Rule-based Sentiment Analysis on Syfe, Stashaway and Endowus
Using 3 types of lexicon based approach to conduct Sentiment Analysis on Syfe, StashAway and Endowus app reviews.
- TextBlob
- VADER
- SentiWordNet
import numpy as np
import pandas as pd
import regex as re
import warnings
warnings.filterwarnings('ignore')
# import file
app_reviews = pd.read_csv('app_reviews.csv')
app_reviews.head()
app_name | content | |
---|---|---|
0 | Syfe | 1. The portfolio “card user interface” can be ... |
1 | Syfe | This hybrid app is quite buggy compared Stasha... |
2 | Syfe | The app and website is just a bunch of fake li... |
3 | Syfe | The app looks fantastic and it’s so fresh with... |
4 | Syfe | Hi there,\n\nThe app checks for latest version... |
1. Data Preprocessing
Data preprocessing steps:
a. Cleaning the text
b. Tokenization
c. Enrichment – POS tagging
d. Stopwords removal
e. Obtaining the stem words
1a. Cleaning the Text
Remove the special characters, numbers from the review text using regex
# Define a function to clean the text
def clean(text):
# Removes all special characters and numericals leaving the alphabets
text = re.sub('[^A-Za-z]+', ' ', text)
return text
# Cleaning the text in the review column
app_reviews['cleaned_reviews'] = app_reviews['content'].apply(clean)
app_reviews.head()
app_name | content | cleaned_reviews | |
---|---|---|---|
0 | Syfe | 1. The portfolio “card user interface” can be ... | The portfolio card user interface can be inco... |
1 | Syfe | This hybrid app is quite buggy compared Stasha... | This hybrid app is quite buggy compared Stasha... |
2 | Syfe | The app and website is just a bunch of fake li... | The app and website is just a bunch of fake li... |
3 | Syfe | The app looks fantastic and it’s so fresh with... | The app looks fantastic and it s so fresh with... |
4 | Syfe | Hi there,\n\nThe app checks for latest version... | Hi there The app checks for latest version dur... |
1b. Tokenisation
Using nltk tokenize function word_tokenize() to perform word-level tokenization
1c. Enrichment – POS tagging
Using the nltk pos_tag function to perform Parts of Speech (POS) tagging - converting each token into a tuple having the form (word, tag). POS tagging essential to preserve the context of the word and is essential for Lemmatization
1d. Stopwords removal
Stopwords in English are words that carry very little useful information. We need to remove them as part of text preprocessing. nltk has a list of stopwords of every language.
import nltk
from nltk.tokenize import word_tokenize
# Download punkt resource if unavailable
# nltk.download('punkt')
from nltk.tag import pos_tag
# Download averaged_perceptron_tagger resource if unavailable
# nltk.download('averaged_perceptron_tagger')

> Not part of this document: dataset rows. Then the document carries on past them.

-- ==== Sys2Proof/Laws/State.lean ====
section
/-! SUPPORT. What each plain update of the state leaves in each field: one lemma per field per update, by rfl. -/

namespace Sys2Proof.Machine

/-! ### withPending -/

@[simp] theorem withPending_pending (s : State) (q : List Instr) : (s.withPending q).pending = q := rfl
@[simp] theorem withPending_mem (s : State) (q : List Instr) : (s.withPending q).mem = s.mem := rfl
@[simp] theorem withPending_free (s : State) (q : List Instr) : (s.withPending q).free = s.free := rfl
@[simp] theorem withPending_run (s : State) (q : List Instr) : (s.withPending q).run = s.run := rfl
@[simp] theorem withPending_attention (s : State) (q : List Instr) : (s.withPending q).attention = s.attention := rfl
@[simp] theorem withPending_timer (s : State) (q : List Instr) : (s.withPending q).timer = s.timer := rfl
@[simp] theorem withPending_heap (s : State) (q : List Instr) : (s.withPending q).heap = s.heap := rfl
@[simp] theorem withPending_compactor (s : State) (q : List Instr) : (s.withPending q).compactor = s.compactor := rfl
@[simp] theorem withPending_palette (s : State) (q : List Instr) : (s.withPending q).palette = s.palette := rfl
@[simp] theorem withPending_slots (s : State) (q : List Instr) : (s.withPending q).slots = s.slots := rfl
@[simp] theorem withPending_slide (s : State) (q : List Instr) : (s.withPending q).slide = s.slide := rfl
@[simp] theorem withPending_menu (s : State) (q : List Instr) : (s.withPending q).menu = s.menu := rfl
@[simp] theorem withPending_jump (s : State) (q : List Instr) : (s.withPending q).jump = s.jump := rfl
@[simp] theorem withPending_drawnViews (s : State) (q : List Instr) : (s.withPending q).drawnViews = s.drawnViews := rfl
@[simp] theorem withPending_composer (s : State) (q : List Instr) : (s.withPending q).composer = s.composer := rfl
@[simp] theorem withPending_port (s : State) (q : List Instr) : (s.withPending q).port = s.port := rfl
@[simp] theorem withPending_stats (s : State) (q : List Instr) : (s.withPending q).stats = s.stats := rfl
@[simp] theorem withPending_nav (s : State) (q : List Instr) : (s.withPending q).nav = s.nav := rfl
@[simp] theorem withPending_keyline (s : State) (q : List Instr) : (s.withPending q).keyline = s.keyline := rfl
@[simp] theorem withPending_walker (s : State) (q : List Instr) : (s.withPending q).walker = s.walker := rfl
@[simp] theorem withPending_notices (s : State) (q : List Instr) : (s.withPending q).notices = s.notices := rfl
@[simp] theorem withPending_work (s : State) (q : List Instr) : (s.withPending q).work = s.work := rfl

/-! ### setEntry -/

@[simp] theorem setEntry_pending (s : State) (i : Byte) (e : DirEntry) : (s.setEntry i e).pending = s.pending := rfl
@[simp] theorem setEntry_mem (s : State) (i : Byte) (e : DirEntry) : (s.setEntry i e).mem = s.mem := rfl
@[simp] theorem setEntry_free (s : State) (i : Byte) (e : DirEntry) : (s.setEntry i e).free = s.free := rfl
@[simp] theorem setEntry_run (s : State) (i : Byte) (e : DirEntry) : (s.setEntry i e).run = s.run := rfl
@[simp] theorem setEntry_attention (s : State) (i : Byte) (e : DirEntry) : (s.setEntry i e).attention = s.attention := rfl
@[simp] theorem setEntry_timer (s : State) (i : Byte) (e : DirEntry) : (s.setEntry i e).timer = s.timer := rfl
@[simp] theorem setEntry_heap (s : State) (i : Byte) (e : DirEntry) :
    (s.setEntry i e).heap = { s.heap with dir := s.heap.dir.set i.toNat e } := rfl
@[simp] theorem setEntry_compactor (s : State) (i : Byte) (e : DirEntry) : (s.setEntry i e).compactor = s.compactor := rfl
@[simp] theorem setEntry_palette (s : State) (i : Byte) (e : DirEntry) : (s.setEntry i e).palette = s.palette := rfl
@[simp] theorem setEntry_slots (s : State) (i : Byte) (e : DirEntry) : (s.setEntry i e).slots = s.slots := rfl
@[simp] theorem setEntry_slide (s : State) (i : Byte) (e : DirEntry) : (s.setEntry i e).slide = s.slide := rfl
@[simp] theorem setEntry_menu (s : State) (i : Byte) (e : DirEntry) : (s.setEntry i e).menu = s.menu := rfl
@[simp] theorem setEntry_jump (s : State) (i : Byte) (e : DirEntry) : (s.setEntry i e).jump = s.jump := rfl
@[simp] theorem setEntry_drawnViews (s : State) (i : Byte) (e : DirEntry) : (s.setEntry i e).drawnViews = s.drawnViews := rfl
@[simp] theorem setEntry_composer (s : State) (i : Byte) (e : DirEntry) : (s.setEntry i e).composer = s.composer := rfl
@[simp] theorem setEntry_port (s : State) (i : Byte) (e : DirEntry) : (s.setEntry i e).port = s.port := rfl
@[simp] theorem setEntry_stats (s : State) (i : Byte) (e : DirEntry) : (s.setEntry i e).stats = s.stats := rfl
@[simp] theorem setEntry_nav (s : State) (i : Byte) (e : DirEntry) : (s.setEntry i e).nav = s.nav := rfl
@[simp] theorem setEntry_keyline (s : State) (i : Byte) (e : DirEntry) : (s.setEntry i e).keyline = s.keyline := rfl
@[simp] theorem setEntry_walker (s : State) (i : Byte) (e : DirEntry) : (s.setEntry i e).walker = s.walker := rfl
@[simp] theorem setEntry_notices (s : State) (i : Byte) (e : DirEntry) : (s.setEntry i e).notices = s.notices := rfl
@[simp] theorem setEntry_work (s : State) (i : Byte) (e : DirEntry) : (s.setEntry i e).work = s.work := rfl

/-! ### setSlot -/

@[simp] theorem setSlot_pending (s : State) (i : SlotId) (x : Slot) : (s.setSlot i x).pending = s.pending := rfl
@[simp] theorem setSlot_mem (s : State) (i : SlotId) (x : Slot) : (s.setSlot i x).mem = s.mem := rfl
@[simp] theorem setSlot_free (s : State) (i : SlotId) (x : Slot) : (s.setSlot i x).free = s.free := rfl
@[simp] theorem setSlot_run (s : State) (i : SlotId) (x : Slot) : (s.setSlot i x).run = s.run := rfl
@[simp] theorem setSlot_attention (s : State) (i : SlotId) (x : Slot) : (s.setSlot i x).attention = s.attention := rfl
@[simp] theorem setSlot_timer (s : State) (i : SlotId) (x : Slot) : (s.setSlot i x).timer = s.timer := rfl
@[simp] theorem setSlot_heap (s : State) (i : SlotId) (x : Slot) : (s.setSlot i x).heap = s.heap := rfl
@[simp] theorem setSlot_compactor (s : State) (i : SlotId) (x : Slot) : (s.setSlot i x).compactor = s.compactor := rfl
@[simp] theorem setSlot_palette (s : State) (i : SlotId) (x : Slot) : (s.setSlot i x).palette = s.palette := rfl
@[simp] theorem setSlot_slots (s : State) (i : SlotId) (x : Slot) : (s.setSlot i x).slots = s.slots.set i.val x := rfl
@[simp] theorem setSlot_slide (s : State) (i : SlotId) (x : Slot) : (s.setSlot i x).slide = s.slide := rfl
@[simp] theorem setSlot_menu (s : State) (i : SlotId) (x : Slot) : (s.setSlot i x).menu = s.menu := rfl
@[simp] theorem setSlot_jump (s : State) (i : SlotId) (x : Slot) : (s.setSlot i x).jump = s.jump := rfl
@[simp] theorem setSlot_drawnViews (s : State) (i : SlotId) (x : Slot) : (s.setSlot i x).drawnViews = s.drawnViews := rfl
@[simp] theorem setSlot_composer (s : State) (i : SlotId) (x : Slot) : (s.setSlot i x).composer = s.composer := rfl
@[simp] theorem setSlot_port (s : State) (i : SlotId) (x : Slot) : (s.setSlot i x).port = s.port := rfl
@[simp] theorem setSlot_stats (s : State) (i : SlotId) (x : Slot) : (s.setSlot i x).stats = s.stats := rfl
@[simp] theorem setSlot_nav (s : State) (i : SlotId) (x : Slot) : (s.setSlot i x).nav = s.nav := rfl
@[simp] theorem setSlot_keyline (s : State) (i : SlotId) (x : Slot) : (s.setSlot i x).keyline = s.keyline := rfl
@[simp] theorem setSlot_walker (s : State) (i : SlotId) (x : Slot) : (s.setSlot i x).walker = s.walker := rfl
@[simp] theorem setSlot_notices (s : State) (i : SlotId) (x : Slot) : (s.setSlot i x).notices = s.notices := rfl
@[simp] theorem setSlot_work (s : State) (i : SlotId) (x : Slot) : (s.setSlot i x).work = s.work := rfl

from nltk.corpus import stopwords
# nltk.download('stopwords')
from nltk.corpus import wordnet
# Download wordnet resource if unavailable
# nltk.download('wordnet')
## POS tagger dictionary
# To obtain the accurate Lemma, the WordNetLemmatizer requires POS tags in the form of ‘n’, ‘a’, etc.
# But the POS tags obtained from pos_tag are in the form of ‘NN’, ‘ADJ’, etc.

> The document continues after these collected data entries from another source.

@[simp] theorem judgeLine_frame (s : State) (p : PlaneId) (y : Nat) :
    Kept (s.judgeLine p y) s
      ∧ SameHeap (s.judgeLine p y) s ∧ SamePlanes (s.judgeLine p y) s ∧ (s.judgeLine p y).work = s.work
      ∧ (s.judgeLine p y).attention = s.attention ∧ (s.judgeLine p y).notices = s.notices
      ∧ (s.judgeLine p y).palette = s.palette ∧ (s.judgeLine p y).nav = s.nav ∧ (s.judgeLine p y).walker = s.walker
      ∧ (s.judgeLine p y).port.flight = s.port.flight ∧ (s.judgeLine p y).port.decReq = s.port.decReq
      ∧ (s.judgeLine p y).port.compReq = s.port.compReq ∧ (s.judgeLine p y).port.walkerQ = s.port.walkerQ := by
  simp only [State.judgeLine]
  repeat' split
  all_goals simp [Kept, SameHeap, SamePlanes, SameShow, SameNotes]

@[simp] theorem freeLines_frame (s : State) (p : PlaneId) (y : Nat) :
    Kept (s.freeLines p y) s
      ∧ SameHeap (s.freeLines p y) s ∧ SamePlanes (s.freeLines p y) s ∧ (s.freeLines p y).work = s.work
      ∧ (s.freeLines p y).attention = s.attention ∧ (s.freeLines p y).notices = s.notices
      ∧ (s.freeLines p y).palette = s.palette ∧ (s.freeLines p y).port = s.port ∧ (s.freeLines p y).nav = s.nav
      ∧ (s.freeLines p y).walker = s.walker := by
  simp only [State.freeLines]
  repeat' split
  all_goals simp [Kept, SameHeap, SamePlanes, SameShow, SameNotes]

@[simp] theorem lineStart_frame (s : State) :
    Kept s.lineStart s ∧ SameHeap s.lineStart s ∧ SamePlanes s.lineStart s
      ∧ s.lineStart.work = s.work ∧ s.lineStart.attention = s.attention ∧ s.lineStart.notices = s.notices
      ∧ s.lineStart.palette = s.palette ∧ s.lineStart.nav = s.nav ∧ s.lineStart.walker = s.walker
      ∧ s.lineStart.port.flight = s.port.flight ∧ s.lineStart.port.decReq = s.port.decReq
      ∧ s.lineStart.port.compReq = s.port.compReq ∧ s.lineStart.port.walkerQ = s.port.walkerQ := by
  simp only [State.lineStart]
  repeat' split
  all_goals simp [Kept, SameHeap, SamePlanes, SameShow, SameNotes]

@[simp] theorem pixelClock_frame (s : State) :
    Kept s.pixelClock s ∧ SameHeap s.pixelClock s ∧ SamePlanes s.pixelClock s
      ∧ s.pixelClock.work = s.work ∧ SameNotes s.pixelClock s ∧ s.pixelClock.palette = s.palette
      ∧ s.pixelClock.port = s.port ∧ s.pixelClock.nav = s.nav ∧ s.pixelClock.walker = s.walker := by
  simp only [State.pixelClock]
  repeat' split
  all_goals simp [Kept, SameHeap, SamePlanes, SameShow, SameNotes]

@[simp] theorem closeFrame_frame (s : State) :
    Kept s.closeFrame s ∧ SameHeap s.closeFrame s ∧ SamePlanes s.closeFrame s
      ∧ s.closeFrame.work = s.work ∧ s.closeFrame.palette = s.palette ∧ s.closeFrame.nav = s.nav
      ∧ s.closeFrame.walker = s.walker ∧ s.closeFrame.port.decReq = s.port.decReq
      ∧ s.closeFrame.port.compReq = s.port.compReq ∧ s.closeFrame.port.walkerQ = s.port.walkerQ
      ∧ s.closeFrame.notices.cursor = s.notices.cursor ∧ s.closeFrame.notices.writing = s.notices.writing
      ∧ s.closeFrame.notices.seq = s.notices.seq ∧ s.closeFrame.notices.reread = s.notices.reread := by
  simp only [State.closeFrame]
  repeat' split
  all_goals simp [Kept, SameHeap, SamePlanes, SameShow, SameNotes]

# To map pos_tag to wordnet tags, we created a dictionary pos_dict.
# Any pos_tag that starts with J is mapped to wordnet.ADJ, any pos_tag that starts with R is mapped to wordnet.ADV, and so on.

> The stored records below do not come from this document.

-- ==== Sys2Proof/Laws/Memory.lean ====
section
/-! SUPPORT. Shared memory: every operation keeps the canonical form, what a byte reads as after each, and how a burst's
completion ends. -/

namespace Sys2Proof.Machine

/-! ### The canonical form -/

theorem memWfFrom_mono {lo hi : Nat} {m : Mem} (h : lo ≤ hi) (w : memWfFrom hi m = true) : memWfFrom lo m = true := by
  cases m with
  | nil => rfl
  | cons c m =>
    obtain ⟨x, y⟩ := c
    simp only [memWfFrom, Bool.and_eq_true, decide_eq_true_eq] at w ⊢
    exact ⟨⟨by omega, w.1.2⟩, w.2⟩

theorem memWrite_wfFrom (m : Mem) (a : Nat) (b : Byte) (lo : Nat) (h : lo ≤ a) (w : memWfFrom lo m = true) :
    memWfFrom lo (memWrite m a b) = true := by
  induction m generalizing lo with
  | nil => unfold memWrite; split <;> simp_all [memWfFrom]
  | cons c m ih =>
    obtain ⟨x, y⟩ := c
    simp only [memWfFrom, Bool.and_eq_true, decide_eq_true_eq] at w
    obtain ⟨⟨h1, h2⟩, h3⟩ := w
    unfold memWrite
    split
    · split
      · simp [memWfFrom, h1, h2, h3]
      · rename_i h4 h5
        have : a + 1 ≤ x := h4
        simp [memWfFrom, h, h2, h3, h5, this]
    · split
      · split
        · exact memWfFrom_mono (by omega) h3
        · rename_i h4 h5 h6
          subst h5
          simp [memWfFrom, h, h6, h3]
      · rename_i h4 h5
        simp only [memWfFrom, Bool.and_eq_true, decide_eq_true_eq]
        exact ⟨⟨h1, h2⟩, ih (x + 1) (by omega) h3⟩

theorem memWrite_wf (m : Mem) (a : Nat) (b : Byte) (w : m.wf = true) : (memWrite m a b).wf = true :=
  memWrite_wfFrom m a b 0 (Nat.zero_le a) w

theorem memWriteSel_wf (m : Mem) (block : Nat) (l : List (Nat × Byte)) (w : m.wf = true) :
    (memWriteSel m block l).wf = true := by
  induction l generalizing m with
  | nil => exact w
  | cons c l ih => exact ih _ (memWrite_wf m _ _ w)

theorem memHost_wf (m : Mem) (l : List Host.Cell) (w : m.wf = true) : (memHost m l).wf = true := by
  induction l generalizing m with
  | nil => exact w
  | cons c l ih =>
    obtain ⟨a, b⟩ := c
    unfold memHost
    apply ih
    split
    · exact memWrite_wf m a b w
    · exact w

theorem memUnknown_wf (m : Mem) (block n : Nat) (l : List (Nat × Byte)) (w : m.wf = true) :
    (memUnknown m block n l).wf = true := by
  induction l generalizing m n with
  | nil => exact w
  | cons c l ih => exact ih _ _ (memWrite_wf m _ _ w)

theorem written_wf (b : Burst) (ok : Bool) (m : Mem) (w : m.wf = true) : (b.written ok m).wf = true := by
  unfold Burst.written
  split
  · split
    · exact memWriteSel_wf m _ _ w
    · exact w
  · exact w

/-! ### Reading after writing -/

/-- A byte below every listed address reads as an unlisted one. -/
theorem memRead_below (m : Mem) (lo a : Nat) (w : memWfFrom lo m = true) (h : a < lo) : memRead m a = Config.unlistedByte := by
  induction m generalizing lo with
  | nil => rfl
  | cons c m ih =>
    obtain ⟨x, y⟩ := c
    simp only [memWfFrom, Bool.and_eq_true, decide_eq_true_eq] at w
    unfold memRead
    rw [if_neg (by omega)]
    exact ih (x + 1) w.2 (by omega)

theorem memRead_write_other (m : Mem) (a c : Nat) (b : Byte) (h : c ≠ a) : memRead (memWrite m a b) c = memRead m c := by
  induction m with
  | nil => unfold memWrite; split <;> simp [memRead, h]
  | cons p m ih =>
    obtain ⟨x, y⟩ := p
    unfold memWrite
    split
    · split <;> simp [memRead, h]
    · split
      · rename_i h5
        subst h5
        split <;> simp [memRead, h]
      · simp [memRead, ih]

theorem memRead_write_self (m : Mem) (a : Nat) (b : Byte) (lo : Nat) (w : memWfFrom lo m = true) :
    memRead (memWrite m a b) a = b := by
  induction m generalizing lo with
  | nil => unfold memWrite; split <;> simp_all [memRead]
  | cons p m ih =>
    obtain ⟨x, y⟩ := p
    simp only [memWfFrom, Bool.and_eq_true, decide_eq_true_eq] at w
    unfold memWrite
    split
    · rename_i h4
      split
      · rename_i h5
        rw [memRead, if_neg (by omega), memRead_below m (x + 1) a w.2 (by omega), h5]
      · simp [memRead]
    · split
      · rename_i h5
        subst h5
        split
        · rename_i h6
          rw [memRead_below m (a + 1) a w.2 (by omega), h6]
        · simp [memRead]
      · rename_i h5
        rw [memRead, if_neg h5]
        exact ih (x + 1) w.2

theorem memRead_writeSel_other (m : Mem) (block c : Nat) (l : List (Nat × Byte)) (h : ∀ x ∈ l, c ≠ block + x.1) :
    memRead (memWriteSel m block l) c = memRead m c := by
  induction l generalizing m with
  | nil => rfl
  | cons x l ih =>
    simp only [memWriteSel]
    rw [ih _ fun y hy => h y (List.mem_cons_of_mem _ hy), memRead_write_other _ _ _ _ (h x List.mem_cons_self)]

theorem memRead_unknown_other (m : Mem) (block c n : Nat) (l : List (Nat × Byte)) (h : ∀ x ∈ l, c ≠ block + x.1) :
    memRead (memUnknown m block n l) c = memRead m c := by
  induction l generalizing m n with
  | nil => rfl
  | cons x l ih =>
    simp only [memUnknown]
    rw [ih _ _ fun y hy => h y (List.mem_cons_of_mem _ hy), memRead_write_other _ _ _ _ (h x List.mem_cons_self)]

theorem memRead_host_other (m : Mem) (c : Nat) (l : List Host.Cell) (h : ∀ x ∈ l, x.1 < 2 ^ 32 → c ≠ x.1) :
    memRead (memHost m l) c = memRead m c := by
  induction l generalizing m with
  | nil => rfl
  | cons x l ih =>
    obtain ⟨a, b⟩ := x
    unfold memHost
    rw [ih _ fun y hy => h y (List.mem_cons_of_mem _ hy)]
    split
    · rename_i h1
      exact memRead_write_other _ _ _ _ (h (a, b) List.mem_cons_self h1)
    · rfl

/-- A write burst's bytes read back, the mask selecting no byte twice. -/
theorem memRead_writeSel_self (m : Mem) (block : Nat) (l : List (Nat × Byte)) (w : m.wf = true) (nd : (l.map (·.1)).Nodup)
    (x : Nat × Byte) (hx : x ∈ l) : memRead (memWriteSel m block l) (block + x.1) = x.2 := by
  induction l generalizing m with
  | nil => cases hx
  | cons y l ih =>
    obtain ⟨o, b⟩ := y
    simp only [List.map_cons, List.nodup_cons] at nd
    simp only [memWriteSel]
    cases List.mem_cons.mp hx with
    | inl e =>
      subst e
      rw [memRead_writeSel_other]
      · exact memRead_write_self m _ b 0 w
      · intro z hz e
        exact nd.1 (List.mem_map.mpr ⟨z, hz, by simp only at e; omega⟩)
    | inr e => exact ih _ (memWrite_wf m _ _ w) nd.2 e

/-! ### Completions -/

/-- What the end of a burst leaves alone. -/
@[simp] theorem land_fields (f : Flight) (e : Bool) (s : State) :
    (s.land f e).pending = s.pending ∧ (s.land f e).run = s.run ∧ (s.land f e).timer = s.timer
      ∧ (s.land f e).port = { s.port with flight := none } := by
  simp only [State.land]
  repeat' split
  all_goals simp

/-- A burst that ends well, or a read, leaves only the port changed. -/
theorem land_eq (f : Flight) (e : Bool) (s : State) (h : f.burst.sel = none ∨ e = false ∨ f.refused = true) :
    s.land f e = { s with port := { s.port with flight := none } } := by
  simp only [State.land]
  split
  · rename_i h1 h2
    rcases h with h | h | h
    · simp [h] at h1
    · simp [h] at h2
    · simp [h] at h2
  · rfl
  · rfl

theorem land_wf (f : Flight) (e : Bool) (s : State) (w : s.mem.wf = true) : (s.land f e).mem.wf = true := by
  simp only [State.land]
  split
  · exact memUnknown_wf _ _ _ _ w
  · exact w
  · exact w

/-- The completion of a burst that is under way, whose bytes are wanted. -/
theorem complete_wanted (p : User → Bool) (e : Bool) (k : Flight → State → State) (s : State) (f : Flight)
    (hf : s.port.flight = some f) (hp : p f.burst.user = true) (hd : f.dropped = false) :
    s.complete p e k = k f (s.land f e) := by
  simp [State.complete, hf, hp, hd]

end Sys2Proof.Machine
end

# Our tags of interest are Noun, Adjective, Adverb, Verb. Anything out of these four is mapped to None.
pos_dict = {'J':wordnet.ADJ, 'V':wordnet.VERB, 'N':wordnet.NOUN, 'R':wordnet.ADV}
def token_stop_pos(text):
tags = pos_tag(word_tokenize(text)) # tokenise the reviews, and pos tag the tokens
newlist = [] # create empty list to append tags to the words
for word, tag in tags: # interate through the tuples (word:pos tag) in tags
if word.lower() not in set(stopwords.words('english')): # remove stop words
newlist.append(tuple([word, pos_dict.get(tag[0])])) # append new pos tags in the correct form by mapping to pos_dict
return newlist
app_reviews['pos_tagged'] = app_reviews['cleaned_reviews'].apply(token_stop_pos) # apply token_stop_pos function to the reviews
app_reviews.head()
app_name | content | cleaned_reviews | pos_tagged | |
---|---|---|---|---|
0 | Syfe | 1. The portfolio “card user interface” can be ... | The portfolio card user interface can be inco... | [(portfolio, n), (card, n), (user, None), (int... |
1 | Syfe | This hybrid app is quite buggy compared Stasha... | This hybrid app is quite buggy compared Stasha... | [(hybrid, a), (app, n), (quite, r), (buggy, a)... |
2 | Syfe | The app and website is just a bunch of fake li... | The app and website is just a bunch of fake li... | [(app, n), (website, n), (bunch, n), (fake, a)... |
3 | Syfe | The app looks fantastic and it’s so fresh with... | The app looks fantastic and it s so fresh with... | [(app, n), (looks, v), (fantastic, a), (fresh,... |
4 | Syfe | Hi there,\n\nThe app checks for latest version... | Hi there The app checks for latest version dur... | [(Hi, n), (app, n), (checks, n), (latest, a), ... |
1e. Obtaining the stem words
A stem is a part of a word responsible for its lexical meaning. The two popular techniques of obtaining the root/stem words are Stemming and Lemmatization.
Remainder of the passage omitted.